• Problem details:
Look below for the line that has "c _ | .vmov". Set down the lines from there through the line that has "c | .vqaccS", exactly as written.

• The data:
* * * * * * * * *
-- ==== Sys2Proof/Machine/Vector.lean ====
section
/-! DEFINITION. The vector sequencer: what a V operation checks and captures at issue, its nominal timing, its execution, repetition,
vsync, engine faults, and the special-function queue (06 R188 to R222; chs and chv of 10 R316, R317). -/

namespace Sys2Proof.Machine

/-! ### The shape of an operation -/

/-- How the element counts of an operation's operands must agree (06 R204 to R215). -/
inductive CountRule where
  | broadcast
  | equal
  | reduce
  | dot
  | sum
  | sumPair
  | single
  | free
  deriving DecidableEq, Repr

/-- What the sequencer needs to know of an operation: its operands, whether it reads its destination, its compute format code,
its count rule, its depth, the quire registers it reads and writes, and whether it encodes through the destination's banks. -/
structure VSpec where
  d : Option (BitVec 4) := none
  s1 : Option (BitVec 4) := none
  s2 : Option (BitVec 4) := none
  dold : Bool := false
  comp : Option Nat := none
  rule : CountRule := .free
  depth : Nat → Nat := fun _ => 6
  qr : Option Nat := none
  qw : Option Nat := none
  encodes : Bool := true

/-- The depth of a reduction over n elements (06 R190). -/
def treeDepth (n : Nat) : Nat := 8 + 4 * (Nat.log2 (2 * n - 1))

/-- The shape of each V operation that the sequencer runs; none for any other instruction. -/
def vspec (op : Instr) : Option VSpec :=
  match op with
  | .vadd _ d a b _ k | .vsub _ d a b _ k | .vmul _ d a b _ k | .vmin _ d a b _ k | .vmax _ d a b _ k =>
    some { d := d, s1 := a, s2 := b, comp := k.toNat, rule := .broadcast }
  | .vfma _ d a b _ k | .vfms _ d a b _ k | .vfnma _ d a b _ k =>
    some { d := d, s1 := a, s2 := b, dold := true, comp := k.toNat, rule := .broadcast, depth := fun _ => 8 }
  | .vabs _ d a _ k | .vmov _ d a _ k => some { d := d, s1 := a, comp := k.toNat, rule := .broadcast }
  | .vcvt _ d a _ m => some { d := d, s1 := a, rule := .equal, encodes := m == 0 }
  | .vsf _ d a _ _ _ k => some { d := d, s1 := a, comp := k.toNat, rule := .equal, depth := fun _ => 12 }
  | .vred _ d a _ _ k => some { d := d, s1 := a, comp := k.toNat, rule := .reduce, depth := treeDepth }
  | .vscan _ d a _ _ k => some { d := d, s1 := a, comp := k.toNat, rule := .equal, depth := treeDepth }
  | .vcmp _ d a b _ _ k => some { d := d, s1 := a, s2 := b, comp := k.toNat, rule := .broadcast }
  | .vsel _ d a b _ k => some { d := d, s1 := a, s2 := b, dold := true, comp := k.toNat, rule := .broadcast }
  | .vfill _ d _ _ => some { d := d }
  | .vdot _ d a b _ k => some { d := d, s1 := a, s2 := b, comp := k.toNat, rule := .dot, depth := treeDepth }
  | .tdecv _ d a _ => some { d := d, s1 := a, rule := .equal, encodes := false }
  | .vqacc _ q a b _ => some { s1 := a, s2 := b, rule := .sumPair, depth := fun _ => 8, qr := some q.toNat, qw := some q.toNat }
  | .vqaccS _ q a _ => some { s1 := a, rule := .sum, depth := fun _ => 8, qr := some q.toNat, qw := some q.toNat }
  | .vqrd _ d q _ => some { d := d, rule := .single, qr := some q.toNat }
  | .vqrdZ _ d q _ => some { d := d, rule := .single, qr := some q.toNat, qw := some q.toNat }
  | .vqclr _ q _ => some { depth := fun _ => 1, qw := some q.toNat }
  | .chs _ _ r _ => some { s1 := r, encodes := false, depth := fun _ => 1 }
  | .chv _ d _ _ => some { d := d, encodes := false, depth := fun _ => 4 }
  | _ => none

/-- The ordering class of a V operation; vqclr and vloop have none in their words, which reads 0. -/
def vclass (op : Instr) : Nat :=
  match op with
  | .vadd _ _ _ _ c _ | .vsub _ _ _ _ c _ | .vmul _ _ _ _ c _ | .vmin _ _ _ _ c _ | .vmax _ _ _ _ c _ => c.toNat
  | .vfma _ _ _ _ c _ | .vfms _ _ _ _ c _ | .vfnma _ _ _ _ c _ | .vsel _ _ _ _ c _ | .vdot _ _ _ _ c _ => c.toNat
  | .vabs _ _ _ c _ | .vmov _ _ _ c _ | .vcvt _ _ _ c _ | .vred _ _ _ c _ _ | .vscan _ _ _ c _ _ => c.toNat
  | .vsf _ _ _ _ c _ _ => c.toNat
  | .vcmp _ _ _ _ c _ _ => c.toNat
  | .vfill _ _ _ c | .tdecv _ _ _ c | .vqacc _ _ _ _ c | .vqaccS _ _ _ c | .vqrd _ _ _ c | .vqrdZ _ _ _ c => c.toNat
  | .chs _ _ _ c | .chv _ _ _ c => c.toNat
  | _ => 0

/-- The rate of the special-function unit for a vsf; no limit for any other operation (06 R218). -/
def sfRate (op : Instr) : Nat :=
  match op with
  | .vsf _ _ _ _ _ r k => if r = 0 then 32 else if k = 1 then 16 else 4
  | _ => 256

/-- The packing of an operand (06 R201). -/
def packing (h : Shape) (w : Nat) : Nat := if ¬ h.pack then 1 else if w ≤ 8 then 8 else if w ≤ 16 then 4 else 1

/-! ### Checks at issue -/

/-- The count rule of an operand is broken (06 R198 cause 4): operand 0 d, 1 s1, 2 s2. -/
def countBad (rule : CountRule) (nd n1 n2 opn : Nat) : Bool :=
  match rule, opn with
  | .broadcast, 1 => n1 != nd && n1 != 1
  | .broadcast, 2 => n2 != nd && n2 != 1
  | .equal, 1 => n1 != nd
  | .reduce, 0 | .single, 0 | .dot, 0 => nd != 1
  | .dot, 2 | .sumPair, 2 => n1 != n2
  | _, _ => false

/-- The banks of bytes [lo, hi). -/
def banksOf (bf : Vector Word 8) (r : Nat × Nat) : List Word :=
  (List.range ((r.2 - 1) / 0x100000 + 1 - r.1 / 0x100000)).map fun i => bankWord bf (r.1 + i * 0x100000)

/-- A source whose banks all hold tapered formats of one code. -/
def taperedSource (bf : Vector Word 8) (r : Nat × Nat) : Option Nat :=
  match banksOf bf r with
  | v :: vs => match fmtOf (fmtCode v) with
    | some (.tapered n _) => if vs.all fun u => fmtCode u == fmtCode v then some n else none
    | _ => none
  | [] => none

/-- The quire width of a register in program order: that of the last vqclr pushed on it and not yet complete, else its own (06 R213). -/
def Vec.quireWidth (v : Vec) (k : Nat) : Nat :=
  v.runs.foldl (fun n r => widthAfter r.op k n) (v.vq.toList.getD k {}).n
where
  /-- The width of register k after an operation. -/
  widthAfter (op : Instr) (k n : Nat) : Nat :=
    match op with
    | .vqclr _ q w => if q.toNat = k then 8 * 2 ^ w.toNat else n
    | _ => n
* * * * * * * * *
• Answer:
  | .vabs _ _ _ c _ | .vmov _ _ _ c _ | .vcvt _ _ _ c _ | .vred _ _ _ c _ _ | .vscan _ _ _ c _ _ => c.toNat
  | .vsf _ _ _ _ c _ _ => c.toNat
  | .vcmp _ _ _ _ c _ _ => c.toNat
  | .vfill _ _ _ c | .tdecv _ _ _ c | .vqacc _ _ _ _ c | .vqaccS _ _ _ c | .vqrd _ _ _ c | .vqrdZ _ _ _ c => c.toNat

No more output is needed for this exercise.